● What is required
Report each line of the entries below that has the word "jmlAbsIndLong" in it.
(Beginning of Material for this exercise)
/-- The mnemonic of a row (R104). -/
def Instr.mnemonic : Instr → Mnemonic
  | .brk _ => .brk
  | .oraIndX _ => .ora
  | .cop _ => .cop
  | .oraSr _ => .ora
  | .tsbDir _ => .tsb
  | .oraDir _ => .ora
  | .aslDir _ => .asl
  | .oraIndLong _ => .ora
  | .php => .php
  | .oraImm _ => .ora
  | .aslAcc => .asl
  | .phd => .phd
  | .tsbAbs _ => .tsb
  | .oraAbs _ => .ora
  | .aslAbs _ => .asl
  | .oraLong _ => .ora
  | .bpl _ => .bpl
  | .oraIndY _ => .ora
  | .oraInd _ => .ora
  | .oraSrIndY _ => .ora
  | .trbDir _ => .trb
  | .oraDirX _ => .ora
  | .aslDirX _ => .asl
  | .oraIndLongY _ => .ora
  | .clc => .clc
  | .oraAbsY _ => .ora
  | .incAcc => .inc
  | .tcs => .tcs
  | .trbAbs _ => .trb
  | .oraAbsX _ => .ora
  | .aslAbsX _ => .asl
  | .oraLongX _ => .ora
  | .jsrAbs _ => .jsr
  | .andIndX _ => .and
  | .jsl _ => .jsl
  | .andSr _ => .and
  | .bitDir _ => .bit
  | .andDir _ => .and
  | .rolDir _ => .rol
  | .andIndLong _ => .and
  | .plp => .plp
  | .andImm _ => .and
  | .rolAcc => .rol
  | .pld => .pld
  | .bitAbs _ => .bit
  | .andAbs _ => .and
  | .rolAbs _ => .rol
  | .andLong _ => .and
  | .bmi _ => .bmi
  | .andIndY _ => .and
  | .andInd _ => .and
  | .andSrIndY _ => .and
  | .bitDirX _ => .bit
  | .andDirX _ => .and
  | .rolDirX _ => .rol
  | .andIndLongY _ => .and
  | .sec => .sec
  | .andAbsY _ => .and
  | .decAcc => .dec
  | .tsc => .tsc
  | .bitAbsX _ => .bit
  | .andAbsX _ => .and
  | .rolAbsX _ => .rol
  | .andLongX _ => .and
  | .rti => .rti
  | .eorIndX _ => .eor
  | .xfe => .xfe
  | .eorSr _ => .eor
  | .mvp _ _ => .mvp
  | .eorDir _ => .eor
  | .lsrDir _ => .lsr
  | .eorIndLong _ => .eor
  | .pha => .pha
  | .eorImm _ => .eor
  | .lsrAcc => .lsr
  | .phk => .phk
  | .jmpAbs _ => .jmp
  | .eorAbs _ => .eor
  | .lsrAbs _ => .lsr
  | .eorLong _ => .eor
  | .bvc _ => .bvc
  | .eorIndY _ => .eor
  | .eorInd _ => .eor
  | .eorSrIndY _ => .eor
  | .mvn _ _ => .mvn
  | .eorDirX _ => .eor
  | .lsrDirX _ => .lsr
  | .eorIndLongY _ => .eor
  | .cli => .cli
  | .eorAbsY _ => .eor
  | .phy => .phy
  | .tcd => .tcd
  | .jmlLong _ => .jml
  | .eorAbsX _ => .eor
  | .lsrAbsX _ => .lsr
  | .eorLongX _ => .eor
  | .rts => .rts
  | .adcIndX _ => .adc
  | .per _ => .per
  | .adcSr _ => .adc
  | .stzDir _ => .stz
  | .adcDir _ => .adc
  | .rorDir _ => .ror
  | .adcIndLong _ => .adc
  | .pla => .pla
  | .adcImm _ => .adc
  | .rorAcc => .ror
  | .rtl => .rtl
  | .jmpAbsInd _ => .jmp
  | .adcAbs _ => .adc
  | .rorAbs _ => .ror
  | .adcLong _ => .adc
  | .bvs _ => .bvs
  | .adcIndY _ => .adc
  | .adcInd _ => .adc
  | .adcSrIndY _ => .adc
  | .stzDirX _ => .stz
  | .adcDirX _ => .adc
  | .rorDirX _ => .ror
  | .adcIndLongY _ => .adc
  | .sei => .sei
  | .adcAbsY _ => .adc
  | .ply => .ply
  | .tdc => .tdc
  | .jmpAbsIndX _ => .jmp
  | .adcAbsX _ => .adc
  | .rorAbsX _ => .ror
  | .adcLongX _ => .adc
  | .bra _ => .bra
  | .staIndX _ => .sta
  | .brl _ => .brl
  | .staSr _ => .sta
  | .styDir _ => .sty
  | .staDir _ => .sta
  | .stxDir _ => .stx
  | .staIndLong _ => .sta
  | .dey => .dey
  | .bitImm _ => .bit
  | .txa => .txa
  | .phb => .phb
  | .styAbs _ => .sty
  | .staAbs _ => .sta
  | .stxAbs _ => .stx
  | .staLong _ => .sta
  | .bcc _ => .bcc
  | .staIndY _ => .sta
  | .staInd _ => .sta
  | .staSrIndY _ => .sta
  | .styDirX _ => .sty
  | .staDirX _ => .sta
  | .stxDirY _ => .stx
  | .staIndLongY _ => .sta
  | .tya => .tya
  | .staAbsY _ => .sta
  | .txs => .txs
  | .txy => .txy
  | .stzAbs _ => .stz
  | .staAbsX _ => .sta
  | .stzAbsX _ => .stz
  | .staLongX _ => .sta
  | .ldyImm _ => .ldy
  | .ldaIndX _ => .lda
  | .ldxImm _ => .ldx
  | .ldaSr _ => .lda
  | .ldyDir _ => .ldy
  | .ldaDir _ => .lda
  | .ldxDir _ => .ldx
  | .ldaIndLong _ => .lda
  | .tay => .tay
  | .ldaImm _ => .lda
  | .tax => .tax
  | .plb => .plb
  | .ldyAbs _ => .ldy
  | .ldaAbs _ => .lda
  | .ldxAbs _ => .ldx
  | .ldaLong _ => .lda
  | .bcs _ => .bcs
  | .ldaIndY _ => .lda
  | .ldaInd _ => .lda
  | .ldaSrIndY _ => .lda
  | .ldyDirX _ => .ldy
  | .ldaDirX _ => .lda
  | .ldxDirY _ => .ldx
  | .ldaIndLongY _ => .lda
  | .clv => .clv
  | .ldaAbsY _ => .lda
  | .tsx => .tsx
  | .tyx => .tyx
  | .ldyAbsX _ => .ldy
  | .ldaAbsX _ => .lda
  | .ldxAbsY _ => .ldx
  | .ldaLongX _ => .lda
  | .cpyImm _ => .cpy
  | .cmpIndX _ => .cmp
  | .rep _ => .rep
  | .cmpSr _ => .cmp
  | .cpyDir _ => .cpy
  | .cmpDir _ => .cmp
  | .decDir _ => .dec
  | .cmpIndLong _ => .cmp
  | .iny => .iny
  | .cmpImm _ => .cmp
  | .dex => .dex
  | .wai => .wai
  | .cpyAbs _ => .cpy
  | .cmpAbs _ => .cmp
  | .decAbs _ => .dec
  | .cmpLong _ => .cmp
  | .bne _ => .bne
  | .cmpIndY _ => .cmp
  | .cmpInd _ => .cmp
  | .cmpSrIndY _ => .cmp
  | .pei _ => .pei
  | .cmpDirX _ => .cmp
  | .decDirX _ => .dec
  | .cmpIndLongY _ => .cmp
  | .cld => .cld
  | .cmpAbsY _ => .cmp
  | .phx => .phx
  | .stp => .stp
  | .jmlAbsIndLong _ => .jml
  | .cmpAbsX _ => .cmp
  | .decAbsX _ => .dec
  | .cmpLongX _ => .cmp
  | .cpxImm _ => .cpx
  | .sbcIndX _ => .sbc
  | .sep _ => .sep
  | .sbcSr _ => .sbc
  | .cpxDir _ => .cpx
  | .sbcDir _ => .sbc
  | .incDir _ => .inc
  | .sbcIndLong _ => .sbc
  | .inx => .inx
  | .sbcImm _ => .sbc
  | .nop => .nop
  | .xba => .xba
  | .cpxAbs _ => .cpx
  | .sbcAbs _ => .sbc
  | .incAbs _ => .inc
  | .sbcLong _ => .sbc
  | .beq _ => .beq
  | .sbcIndY _ => .sbc
  | .sbcInd _ => .sbc
  | .sbcSrIndY _ => .sbc
  | .pea _ => .pea
  | .sbcDirX _ => .sbc
  | .incDirX _ => .inc
  | .sbcIndLongY _ => .sbc
  | .sed => .sed
  | .sbcAbsY _ => .sbc
  | .plx => .plx
  | .xce => .xce
  | .jsrAbsIndX _ => .jsr
  | .sbcAbsX _ => .sbc
  | .incAbsX _ => .inc
  | .sbcLongX _ => .sbc
  | .wdm _ => .wdm

/-- The operand of a row (R101, R104). -/
def Instr.operand : Instr → Operand
  | .brk sig => .signature sig
  | .oraIndX d8 => .addr (.indX d8)
  | .cop sig => .signature sig
  | .oraSr d8 => .addr (.sr d8)
  | .tsbDir d8 => .addr (.dir d8)
  | .oraDir d8 => .addr (.dir d8)
  | .aslDir d8 => .addr (.dir d8)
  | .oraIndLong d8 => .addr (.indLong d8)
  | .php => .stack
  | .oraImm v => .immA v
  | .aslAcc => .acc
  | .phd => .stack
  | .tsbAbs a16 => .addr (.abs a16)
  | .oraAbs a16 => .addr (.abs a16)
  | .aslAbs a16 => .addr (.abs a16)
  | .oraLong a24 => .addr (.long a24)
  | .bpl r8 => .rel r8
  | .oraIndY d8 => .addr (.indY d8)
  | .oraInd d8 => .addr (.ind d8)
  | .oraSrIndY d8 => .addr (.srIndY d8)
  | .trbDir d8 => .addr (.dir d8)
  | .oraDirX d8 => .addr (.dirX d8)
  | .aslDirX d8 => .addr (.dirX d8)
  | .oraIndLongY d8 => .addr (.indLongY d8)
  | .clc => .implied
  | .oraAbsY a16 => .addr (.absY a16)
  | .incAcc => .acc
  | .tcs => .implied
  | .trbAbs a16 => .addr (.abs a16)
  | .oraAbsX a16 => .addr (.absX a16)
  | .aslAbsX a16 => .addr (.absX a16)
  | .oraLongX a24 => .addr (.longX a24)
  | .jsrAbs a16 => .addr (.abs a16)
  | .andIndX d8 => .addr (.indX d8)
  | .jsl a24 => .addr (.long a24)
  | .andSr d8 => .addr (.sr d8)
  | .bitDir d8 => .addr (.dir d8)
  | .andDir d8 => .addr (.dir d8)
  | .rolDir d8 => .addr (.dir d8)
  | .andIndLong d8 => .addr (.indLong d8)
  | .plp => .stack
  | .andImm v => .immA v
  | .rolAcc => .acc
  | .pld => .stack
  | .bitAbs a16 => .addr (.abs a16)
  | .andAbs a16 => .addr (.abs a16)
  | .rolAbs a16 => .addr (.abs a16)
  | .andLong a24 => .addr (.long a24)
  | .bmi r8 => .rel r8
  | .andIndY d8 => .addr (.indY d8)
  | .andInd d8 => .addr (.ind d8)
  | .andSrIndY d8 => .addr (.srIndY d8)
  | .bitDirX d8 => .addr (.dirX d8)
  | .andDirX d8 => .addr (.dirX d8)
  | .rolDirX d8 => .addr (.dirX d8)
  | .andIndLongY d8 => .addr (.indLongY d8)
  | .sec => .implied
  | .andAbsY a16 => .addr (.absY a16)
  | .decAcc => .acc
  | .tsc => .implied
  | .bitAbsX a16 => .addr (.absX a16)
  | .andAbsX a16 => .addr (.absX a16)
  | .rolAbsX a16 => .addr (.absX a16)
  | .andLongX a24 => .addr (.longX a24)
  | .rti => .stack
  | .eorIndX d8 => .addr (.indX d8)
  | .xfe => .implied
  | .eorSr d8 => .addr (.sr d8)
  | .mvp dst src => .blockMove dst src
  | .eorDir d8 => .addr (.dir d8)
  | .lsrDir d8 => .addr (.dir d8)
  | .eorIndLong d8 => .addr (.indLong d8)
  | .pha => .stack
  | .eorImm v => .immA v
  | .lsrAcc => .acc
  | .phk => .stack
  | .jmpAbs a16 => .addr (.abs a16)
  | .eorAbs a16 => .addr (.abs a16)
  | .lsrAbs a16 => .addr (.abs a16)
  | .eorLong a24 => .addr (.long a24)
  | .bvc r8 => .rel r8
  | .eorIndY d8 => .addr (.indY d8)
  | .eorInd d8 => .addr (.ind d8)
  | .eorSrIndY d8 => .addr (.srIndY d8)
  | .mvn dst src => .blockMove dst src
  | .eorDirX d8 => .addr (.dirX d8)
  | .lsrDirX d8 => .addr (.dirX d8)
  | .eorIndLongY d8 => .addr (.indLongY d8)
  | .cli => .implied
  | .eorAbsY a16 => .addr (.absY a16)
  | .phy => .stack
  | .tcd => .implied
  | .jmlLong a24 => .addr (.long a24)
  | .eorAbsX a16 => .addr (.absX a16)
  | .lsrAbsX a16 => .addr (.absX a16)
  | .eorLongX a24 => .addr (.longX a24)
  | .rts => .stack
  | .adcIndX d8 => .addr (.indX d8)
  | .per r16 => .relLong r16
  | .adcSr d8 => .addr (.sr d8)
  | .stzDir d8 => .addr (.dir d8)
  | .adcDir d8 => .addr (.dir d8)
  | .rorDir d8 => .addr (.dir d8)
  | .adcIndLong d8 => .addr (.indLong d8)
  | .pla => .stack
  | .adcImm v => .immA v
  | .rorAcc => .acc
  | .rtl => .stack
  | .jmpAbsInd a16 => .absInd a16
  | .adcAbs a16 => .addr (.abs a16)
  | .rorAbs a16 => .addr (.abs a16)
  | .adcLong a24 => .addr (.long a24)
  | .bvs r8 => .rel r8
  | .adcIndY d8 => .addr (.indY d8)
  | .adcInd d8 => .addr (.ind d8)
  | .adcSrIndY d8 => .addr (.srIndY d8)
  | .stzDirX d8 => .addr (.dirX d8)
  | .adcDirX d8 => .addr (.dirX d8)
  | .rorDirX d8 => .addr (.dirX d8)
  | .adcIndLongY d8 => .addr (.indLongY d8)
  | .sei => .implied
  | .adcAbsY a16 => .addr (.absY a16)
  | .ply => .stack
  | .tdc => .implied
  | .jmpAbsIndX a16 => .absIndX a16
  | .adcAbsX a16 => .addr (.absX a16)
  | .rorAbsX a16 => .addr (.absX a16)
  | .adcLongX a24 => .addr (.longX a24)
  | .bra r8 => .rel r8
  | .staIndX d8 => .addr (.indX d8)
  | .brl r16 => .relLong r16
  | .staSr d8 => .addr (.sr d8)
  | .styDir d8 => .addr (.dir d8)
  | .staDir d8 => .addr (.dir d8)
  | .stxDir d8 => .addr (.dir d8)
  | .staIndLong d8 => .addr (.indLong d8)
  | .dey => .implied
  | .bitImm v => .immA v
  | .txa => .implied
  | .phb => .stack
  | .styAbs a16 => .addr (.abs a16)
  | .staAbs a16 => .addr (.abs a16)
  | .stxAbs a16 => .addr (.abs a16)
  | .staLong a24 => .addr (.long a24)
  | .bcc r8 => .rel r8
  | .staIndY d8 => .addr (.indY d8)
  | .staInd d8 => .addr (.ind d8)
  | .staSrIndY d8 => .addr (.srIndY d8)
  | .styDirX d8 => .addr (.dirX d8)
  | .staDirX d8 => .addr (.dirX d8)
  | .stxDirY d8 => .addr (.dirY d8)
  | .staIndLongY d8 => .addr (.indLongY d8)
  | .tya => .implied
  | .staAbsY a16 => .addr (.absY a16)
  | .txs => .implied
  | .txy => .implied
  | .stzAbs a16 => .addr (.abs a16)
  | .staAbsX a16 => .addr (.absX a16)
  | .stzAbsX a16 => .addr (.absX a16)
  | .staLongX a24 => .addr (.longX a24)
  | .ldyImm v => .immX v
  | .ldaIndX d8 => .addr (.indX d8)
  | .ldxImm v => .immX v
  | .ldaSr d8 => .addr (.sr d8)
  | .ldyDir d8 => .addr (.dir d8)
  | .ldaDir d8 => .addr (.dir d8)
  | .ldxDir d8 => .addr (.dir d8)
  | .ldaIndLong d8 => .addr (.indLong d8)
  | .tay => .implied
  | .ldaImm v => .immA v
  | .tax => .implied
  | .plb => .stack
  | .ldyAbs a16 => .addr (.abs a16)
  | .ldaAbs a16 => .addr (.abs a16)
  | .ldxAbs a16 => .addr (.abs a16)
  | .ldaLong a24 => .addr (.long a24)
  | .bcs r8 => .rel r8
  | .ldaIndY d8 => .addr (.indY d8)
  | .ldaInd d8 => .addr (.ind d8)
  | .ldaSrIndY d8 => .addr (.srIndY d8)
  | .ldyDirX d8 => .addr (.dirX d8)
  | .ldaDirX d8 => .addr (.dirX d8)
  | .ldxDirY d8 => .addr (.dirY d8)
  | .ldaIndLongY d8 => .addr (.indLongY d8)
  | .clv => .implied
  | .ldaAbsY a16 => .addr (.absY a16)
  | .tsx => .implied
  | .tyx => .implied
  | .ldyAbsX a16 => .addr (.absX a16)
  | .ldaAbsX a16 => .addr (.absX a16)
  | .ldxAbsY a16 => .addr (.absY a16)
  | .ldaLongX a24 => .addr (.longX a24)
  | .cpyImm v => .immX v
  | .cmpIndX d8 => .addr (.indX d8)
  | .rep m8 => .imm8 m8
  | .cmpSr d8 => .addr (.sr d8)
  | .cpyDir d8 => .addr (.dir d8)
  | .cmpDir d8 => .addr (.dir d8)
  | .decDir d8 => .addr (.dir d8)
  | .cmpIndLong d8 => .addr (.indLong d8)
  | .iny => .implied
  | .cmpImm v => .immA v
  | .dex => .implied
  | .wai => .implied
  | .cpyAbs a16 => .addr (.abs a16)
  | .cmpAbs a16 => .addr (.abs a16)
  | .decAbs a16 => .addr (.abs a16)
  | .cmpLong a24 => .addr (.long a24)
  | .bne r8 => .rel r8
  | .cmpIndY d8 => .addr (.indY d8)
  | .cmpInd d8 => .addr (.ind d8)
  | .cmpSrIndY d8 => .addr (.srIndY d8)
  | .pei d8 => .addr (.ind d8)
  | .cmpDirX d8 => .addr (.dirX d8)
  | .decDirX d8 => .addr (.dirX d8)
  | .cmpIndLongY d8 => .addr (.indLongY d8)
  | .cld => .implied
  | .cmpAbsY a16 => .addr (.absY a16)
  | .phx => .stack
  | .stp => .implied
  | .jmlAbsIndLong a16 => .absIndLong a16
  | .cmpAbsX a16 => .addr (.absX a16)
  | .decAbsX a16 => .addr (.absX a16)
  | .cmpLongX a24 => .addr (.longX a24)
  | .cpxImm v => .immX v
  | .sbcIndX d8 => .addr (.indX d8)
  | .sep m8 => .imm8 m8
  | .sbcSr d8 => .addr (.sr d8)
  | .cpxDir d8 => .addr (.dir d8)
  | .sbcDir d8 => .addr (.dir d8)
  | .incDir d8 => .addr (.dir d8)
  | .sbcIndLong d8 => .addr (.indLong d8)
  | .inx => .implied
  | .sbcImm v => .immA v
  | .nop => .implied
  | .xba => .implied
  | .cpxAbs a16 => .addr (.abs a16)
  | .sbcAbs a16 => .addr (.abs a16)
  | .incAbs a16 => .addr (.abs a16)
  | .sbcLong a24 => .addr (.long a24)
  | .beq r8 => .rel r8
  | .sbcIndY d8 => .addr (.indY d8)
  | .sbcInd d8 => .addr (.ind d8)
  | .sbcSrIndY d8 => .addr (.srIndY d8)
  | .pea a16 => .addr (.abs a16)
  | .sbcDirX d8 => .addr (.dirX d8)
  | .incDirX d8 => .addr (.dirX d8)
  | .sbcIndLongY d8 => .addr (.indLongY d8)
  | .sed => .implied
  | .sbcAbsY a16 => .addr (.absY a16)
  | .plx => .stack
  | .xce => .implied
  | .jsrAbsIndX a16 => .absIndX a16
  | .sbcAbsX a16 => .addr (.absX a16)
  | .incAbsX a16 => .addr (.absX a16)
  | .sbcLongX a24 => .addr (.longX a24)
  | .wdm skip => .ignored skip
(End of Material for this exercise)
● Solution for this task
  | .jmlAbsIndLong _ => .jml
  | .jmlAbsIndLong a16 => .absIndLong a16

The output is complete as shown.